> _Exercise aim_: Within the data that follows, set down exactly the lines from the one containing "-- ==== Sys2Proof/Certificates/Slice0/Obligations.lean" through the one containing "either side, and", both ends included.

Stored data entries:
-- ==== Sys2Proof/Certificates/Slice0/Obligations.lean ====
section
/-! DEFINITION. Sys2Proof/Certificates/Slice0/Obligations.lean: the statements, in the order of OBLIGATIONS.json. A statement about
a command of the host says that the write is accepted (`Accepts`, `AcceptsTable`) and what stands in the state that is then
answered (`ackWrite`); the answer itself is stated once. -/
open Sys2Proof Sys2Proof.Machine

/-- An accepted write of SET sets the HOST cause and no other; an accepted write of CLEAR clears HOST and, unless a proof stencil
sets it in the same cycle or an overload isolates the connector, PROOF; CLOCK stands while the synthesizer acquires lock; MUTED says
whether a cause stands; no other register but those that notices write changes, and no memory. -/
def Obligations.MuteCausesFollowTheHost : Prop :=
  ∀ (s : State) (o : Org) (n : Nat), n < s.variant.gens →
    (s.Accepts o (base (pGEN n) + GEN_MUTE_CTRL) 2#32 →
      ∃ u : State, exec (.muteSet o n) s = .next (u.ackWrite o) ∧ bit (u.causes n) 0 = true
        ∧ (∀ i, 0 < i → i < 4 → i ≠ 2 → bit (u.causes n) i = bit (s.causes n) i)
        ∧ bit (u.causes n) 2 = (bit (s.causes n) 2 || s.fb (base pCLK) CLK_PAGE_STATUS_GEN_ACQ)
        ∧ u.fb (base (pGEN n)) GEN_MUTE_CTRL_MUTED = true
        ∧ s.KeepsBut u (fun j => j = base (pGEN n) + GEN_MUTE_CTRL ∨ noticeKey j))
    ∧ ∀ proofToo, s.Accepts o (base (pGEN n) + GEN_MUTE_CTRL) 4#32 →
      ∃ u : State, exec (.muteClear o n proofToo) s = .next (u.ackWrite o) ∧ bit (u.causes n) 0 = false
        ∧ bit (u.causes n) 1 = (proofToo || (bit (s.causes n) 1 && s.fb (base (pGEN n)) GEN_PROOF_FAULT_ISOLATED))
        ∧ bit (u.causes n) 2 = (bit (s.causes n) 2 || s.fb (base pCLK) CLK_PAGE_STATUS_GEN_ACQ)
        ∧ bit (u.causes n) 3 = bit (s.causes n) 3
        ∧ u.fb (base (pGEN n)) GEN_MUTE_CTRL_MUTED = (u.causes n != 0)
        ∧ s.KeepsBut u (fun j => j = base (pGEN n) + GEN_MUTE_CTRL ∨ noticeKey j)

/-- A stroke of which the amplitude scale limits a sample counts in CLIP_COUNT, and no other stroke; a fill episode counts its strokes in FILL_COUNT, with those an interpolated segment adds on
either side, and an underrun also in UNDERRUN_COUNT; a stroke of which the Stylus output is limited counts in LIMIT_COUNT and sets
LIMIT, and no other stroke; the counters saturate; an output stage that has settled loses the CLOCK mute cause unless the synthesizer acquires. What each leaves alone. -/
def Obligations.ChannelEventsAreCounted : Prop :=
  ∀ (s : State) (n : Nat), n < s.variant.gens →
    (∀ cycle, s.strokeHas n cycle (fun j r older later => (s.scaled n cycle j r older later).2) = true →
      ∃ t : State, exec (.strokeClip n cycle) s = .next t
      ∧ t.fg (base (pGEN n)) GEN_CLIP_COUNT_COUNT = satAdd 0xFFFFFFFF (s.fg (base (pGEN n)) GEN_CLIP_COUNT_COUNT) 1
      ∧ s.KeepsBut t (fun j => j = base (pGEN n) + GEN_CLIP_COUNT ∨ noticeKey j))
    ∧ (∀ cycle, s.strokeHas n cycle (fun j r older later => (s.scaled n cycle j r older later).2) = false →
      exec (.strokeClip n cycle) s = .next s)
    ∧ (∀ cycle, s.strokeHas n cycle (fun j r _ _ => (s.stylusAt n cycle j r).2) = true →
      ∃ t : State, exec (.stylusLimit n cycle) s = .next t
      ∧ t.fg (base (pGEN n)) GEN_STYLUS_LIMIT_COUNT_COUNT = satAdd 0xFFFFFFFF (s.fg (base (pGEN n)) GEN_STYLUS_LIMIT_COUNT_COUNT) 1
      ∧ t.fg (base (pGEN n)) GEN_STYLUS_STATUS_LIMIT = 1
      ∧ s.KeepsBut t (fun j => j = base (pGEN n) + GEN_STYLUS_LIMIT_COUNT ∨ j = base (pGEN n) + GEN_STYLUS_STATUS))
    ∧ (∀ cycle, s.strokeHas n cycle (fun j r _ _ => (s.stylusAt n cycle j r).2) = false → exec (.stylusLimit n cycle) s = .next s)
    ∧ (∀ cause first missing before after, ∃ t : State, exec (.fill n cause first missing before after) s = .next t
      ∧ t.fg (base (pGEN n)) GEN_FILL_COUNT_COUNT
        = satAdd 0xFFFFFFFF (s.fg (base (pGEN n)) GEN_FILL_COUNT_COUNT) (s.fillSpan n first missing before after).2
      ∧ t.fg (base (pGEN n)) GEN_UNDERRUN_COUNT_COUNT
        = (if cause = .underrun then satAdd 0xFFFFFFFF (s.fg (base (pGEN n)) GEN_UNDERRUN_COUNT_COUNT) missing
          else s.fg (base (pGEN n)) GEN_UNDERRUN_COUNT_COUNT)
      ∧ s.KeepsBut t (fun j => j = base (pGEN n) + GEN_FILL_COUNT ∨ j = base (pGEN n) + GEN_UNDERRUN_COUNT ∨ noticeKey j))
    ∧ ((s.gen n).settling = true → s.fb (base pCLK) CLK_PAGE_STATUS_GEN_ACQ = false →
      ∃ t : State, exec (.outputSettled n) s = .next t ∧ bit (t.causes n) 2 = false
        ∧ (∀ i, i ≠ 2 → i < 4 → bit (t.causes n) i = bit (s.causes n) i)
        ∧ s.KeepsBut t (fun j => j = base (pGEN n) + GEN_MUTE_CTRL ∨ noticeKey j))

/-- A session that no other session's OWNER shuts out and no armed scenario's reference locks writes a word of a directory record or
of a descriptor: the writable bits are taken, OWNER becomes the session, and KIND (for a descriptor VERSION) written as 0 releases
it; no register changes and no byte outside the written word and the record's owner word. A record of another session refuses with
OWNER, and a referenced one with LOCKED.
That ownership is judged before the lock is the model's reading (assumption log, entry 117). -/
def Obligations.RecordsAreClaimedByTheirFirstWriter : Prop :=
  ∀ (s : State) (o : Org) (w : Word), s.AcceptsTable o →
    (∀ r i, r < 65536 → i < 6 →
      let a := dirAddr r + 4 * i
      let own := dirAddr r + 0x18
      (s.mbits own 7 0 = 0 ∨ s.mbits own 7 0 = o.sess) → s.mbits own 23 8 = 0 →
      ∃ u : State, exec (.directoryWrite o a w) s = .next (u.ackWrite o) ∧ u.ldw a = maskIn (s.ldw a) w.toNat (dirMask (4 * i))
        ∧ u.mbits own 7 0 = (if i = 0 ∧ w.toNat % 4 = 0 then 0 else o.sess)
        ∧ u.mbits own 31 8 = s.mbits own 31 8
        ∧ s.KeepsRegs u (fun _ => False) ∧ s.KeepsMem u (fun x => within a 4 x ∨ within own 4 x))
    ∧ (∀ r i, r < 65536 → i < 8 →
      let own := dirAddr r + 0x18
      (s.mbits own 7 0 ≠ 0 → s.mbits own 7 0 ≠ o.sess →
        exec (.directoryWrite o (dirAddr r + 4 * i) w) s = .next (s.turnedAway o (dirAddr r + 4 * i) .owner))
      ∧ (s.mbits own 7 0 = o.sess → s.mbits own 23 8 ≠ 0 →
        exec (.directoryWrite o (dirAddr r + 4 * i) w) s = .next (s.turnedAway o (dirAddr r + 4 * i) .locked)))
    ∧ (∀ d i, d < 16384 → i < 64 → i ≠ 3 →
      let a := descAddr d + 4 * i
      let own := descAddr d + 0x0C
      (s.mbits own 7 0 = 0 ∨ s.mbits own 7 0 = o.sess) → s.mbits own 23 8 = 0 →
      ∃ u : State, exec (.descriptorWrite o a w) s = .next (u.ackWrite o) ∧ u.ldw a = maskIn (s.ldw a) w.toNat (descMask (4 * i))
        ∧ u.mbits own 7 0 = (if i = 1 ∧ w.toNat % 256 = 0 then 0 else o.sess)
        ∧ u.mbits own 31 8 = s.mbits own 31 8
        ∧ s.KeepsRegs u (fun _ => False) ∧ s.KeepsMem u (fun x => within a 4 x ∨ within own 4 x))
--
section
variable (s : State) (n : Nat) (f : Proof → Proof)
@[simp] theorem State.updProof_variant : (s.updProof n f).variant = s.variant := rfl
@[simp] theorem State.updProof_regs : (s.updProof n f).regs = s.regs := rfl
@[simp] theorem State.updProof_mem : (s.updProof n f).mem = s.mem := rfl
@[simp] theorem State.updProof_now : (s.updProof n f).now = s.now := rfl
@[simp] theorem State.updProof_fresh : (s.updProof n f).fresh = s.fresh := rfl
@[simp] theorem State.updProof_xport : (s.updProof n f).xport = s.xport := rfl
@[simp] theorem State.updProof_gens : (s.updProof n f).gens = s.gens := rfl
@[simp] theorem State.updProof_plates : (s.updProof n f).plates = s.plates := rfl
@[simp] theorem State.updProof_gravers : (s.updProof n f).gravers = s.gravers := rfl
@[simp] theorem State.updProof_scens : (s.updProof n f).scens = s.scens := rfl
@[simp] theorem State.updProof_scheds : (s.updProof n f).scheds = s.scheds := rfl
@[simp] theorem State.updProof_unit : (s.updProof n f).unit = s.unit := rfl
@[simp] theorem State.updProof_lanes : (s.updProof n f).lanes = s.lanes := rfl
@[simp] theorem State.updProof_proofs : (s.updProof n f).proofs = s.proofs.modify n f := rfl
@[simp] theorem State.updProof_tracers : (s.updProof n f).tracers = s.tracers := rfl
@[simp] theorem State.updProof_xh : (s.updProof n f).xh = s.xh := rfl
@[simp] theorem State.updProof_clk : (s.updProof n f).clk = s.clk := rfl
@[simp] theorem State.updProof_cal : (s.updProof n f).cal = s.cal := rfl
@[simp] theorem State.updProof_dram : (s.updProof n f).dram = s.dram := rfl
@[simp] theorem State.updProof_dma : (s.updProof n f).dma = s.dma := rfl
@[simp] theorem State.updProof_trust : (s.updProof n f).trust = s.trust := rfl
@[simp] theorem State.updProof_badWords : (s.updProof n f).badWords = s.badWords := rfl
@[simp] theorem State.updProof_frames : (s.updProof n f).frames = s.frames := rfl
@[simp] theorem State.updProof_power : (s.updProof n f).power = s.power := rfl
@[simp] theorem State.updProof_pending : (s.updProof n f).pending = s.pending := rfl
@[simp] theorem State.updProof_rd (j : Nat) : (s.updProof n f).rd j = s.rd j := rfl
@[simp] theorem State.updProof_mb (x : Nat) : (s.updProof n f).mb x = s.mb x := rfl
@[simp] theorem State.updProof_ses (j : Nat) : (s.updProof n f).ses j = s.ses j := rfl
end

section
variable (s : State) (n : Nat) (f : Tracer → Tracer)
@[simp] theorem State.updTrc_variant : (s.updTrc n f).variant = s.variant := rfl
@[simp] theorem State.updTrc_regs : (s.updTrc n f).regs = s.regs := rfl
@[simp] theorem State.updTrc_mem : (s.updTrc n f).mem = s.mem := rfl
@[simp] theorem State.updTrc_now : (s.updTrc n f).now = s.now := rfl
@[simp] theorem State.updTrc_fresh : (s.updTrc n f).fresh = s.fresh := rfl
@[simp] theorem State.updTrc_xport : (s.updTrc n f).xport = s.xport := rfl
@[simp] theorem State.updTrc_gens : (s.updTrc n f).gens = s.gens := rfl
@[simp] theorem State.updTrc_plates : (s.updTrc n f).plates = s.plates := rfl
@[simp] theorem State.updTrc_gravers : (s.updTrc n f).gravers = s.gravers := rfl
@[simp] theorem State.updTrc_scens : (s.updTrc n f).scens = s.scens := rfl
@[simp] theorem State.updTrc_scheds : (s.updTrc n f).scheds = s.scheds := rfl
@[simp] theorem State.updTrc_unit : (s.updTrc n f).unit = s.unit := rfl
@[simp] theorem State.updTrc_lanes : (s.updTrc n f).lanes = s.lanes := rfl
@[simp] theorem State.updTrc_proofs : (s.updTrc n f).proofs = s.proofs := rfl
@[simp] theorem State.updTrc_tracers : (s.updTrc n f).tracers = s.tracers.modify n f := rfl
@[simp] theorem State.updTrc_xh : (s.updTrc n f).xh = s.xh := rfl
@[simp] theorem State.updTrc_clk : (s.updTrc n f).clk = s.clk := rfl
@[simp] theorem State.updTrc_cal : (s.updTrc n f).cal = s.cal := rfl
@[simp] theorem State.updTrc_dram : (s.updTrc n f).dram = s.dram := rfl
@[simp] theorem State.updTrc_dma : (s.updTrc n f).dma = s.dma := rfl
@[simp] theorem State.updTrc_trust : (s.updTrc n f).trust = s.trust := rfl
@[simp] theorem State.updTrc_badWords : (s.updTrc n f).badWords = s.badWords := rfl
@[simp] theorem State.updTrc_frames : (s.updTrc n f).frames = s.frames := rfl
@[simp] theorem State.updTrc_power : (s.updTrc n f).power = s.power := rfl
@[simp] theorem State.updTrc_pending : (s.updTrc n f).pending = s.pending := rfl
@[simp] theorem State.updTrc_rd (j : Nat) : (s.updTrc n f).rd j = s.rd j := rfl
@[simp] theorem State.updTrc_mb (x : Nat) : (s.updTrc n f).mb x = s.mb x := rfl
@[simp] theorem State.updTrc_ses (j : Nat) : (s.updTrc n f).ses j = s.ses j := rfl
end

> _Answer to this problem_:
-- ==== Sys2Proof/Certificates/Slice0/Obligations.lean ====
section
/-! DEFINITION. Sys2Proof/Certificates/Slice0/Obligations.lean: the statements, in the order of OBLIGATIONS.json. A statement about
a command of the host says that the write is accepted (`Accepts`, `AcceptsTable`) and what stands in the state that is then
answered (`ackWrite`); the answer itself is stated once. -/
open Sys2Proof Sys2Proof.Machine

/-- An accepted write of SET sets the HOST cause and no other; an accepted write of CLEAR clears HOST and, unless a proof stencil
sets it in the same cycle or an overload isolates the connector, PROOF; CLOCK stands while the synthesizer acquires lock; MUTED says
whether a cause stands; no other register but those that notices write changes, and no memory. -/
def Obligations.MuteCausesFollowTheHost : Prop :=
  ∀ (s : State) (o : Org) (n : Nat), n < s.variant.gens →
    (s.Accepts o (base (pGEN n) + GEN_MUTE_CTRL) 2#32 →
      ∃ u : State, exec (.muteSet o n) s = .next (u.ackWrite o) ∧ bit (u.causes n) 0 = true
        ∧ (∀ i, 0 < i → i < 4 → i ≠ 2 → bit (u.causes n) i = bit (s.causes n) i)
        ∧ bit (u.causes n) 2 = (bit (s.causes n) 2 || s.fb (base pCLK) CLK_PAGE_STATUS_GEN_ACQ)
        ∧ u.fb (base (pGEN n)) GEN_MUTE_CTRL_MUTED = true
        ∧ s.KeepsBut u (fun j => j = base (pGEN n) + GEN_MUTE_CTRL ∨ noticeKey j))
    ∧ ∀ proofToo, s.Accepts o (base (pGEN n) + GEN_MUTE_CTRL) 4#32 →
      ∃ u : State, exec (.muteClear o n proofToo) s = .next (u.ackWrite o) ∧ bit (u.causes n) 0 = false
        ∧ bit (u.causes n) 1 = (proofToo || (bit (s.causes n) 1 && s.fb (base (pGEN n)) GEN_PROOF_FAULT_ISOLATED))
        ∧ bit (u.causes n) 2 = (bit (s.causes n) 2 || s.fb (base pCLK) CLK_PAGE_STATUS_GEN_ACQ)
        ∧ bit (u.causes n) 3 = bit (s.causes n) 3
        ∧ u.fb (base (pGEN n)) GEN_MUTE_CTRL_MUTED = (u.causes n != 0)
        ∧ s.KeepsBut u (fun j => j = base (pGEN n) + GEN_MUTE_CTRL ∨ noticeKey j)

/-- A stroke of which the amplitude scale limits a sample counts in CLIP_COUNT, and no other stroke; a fill episode counts its strokes in FILL_COUNT, with those an interpolated segment adds on
either side, and an underrun also in UNDERRUN_COUNT; a stroke of which the Stylus output is limited counts in LIMIT_COUNT and sets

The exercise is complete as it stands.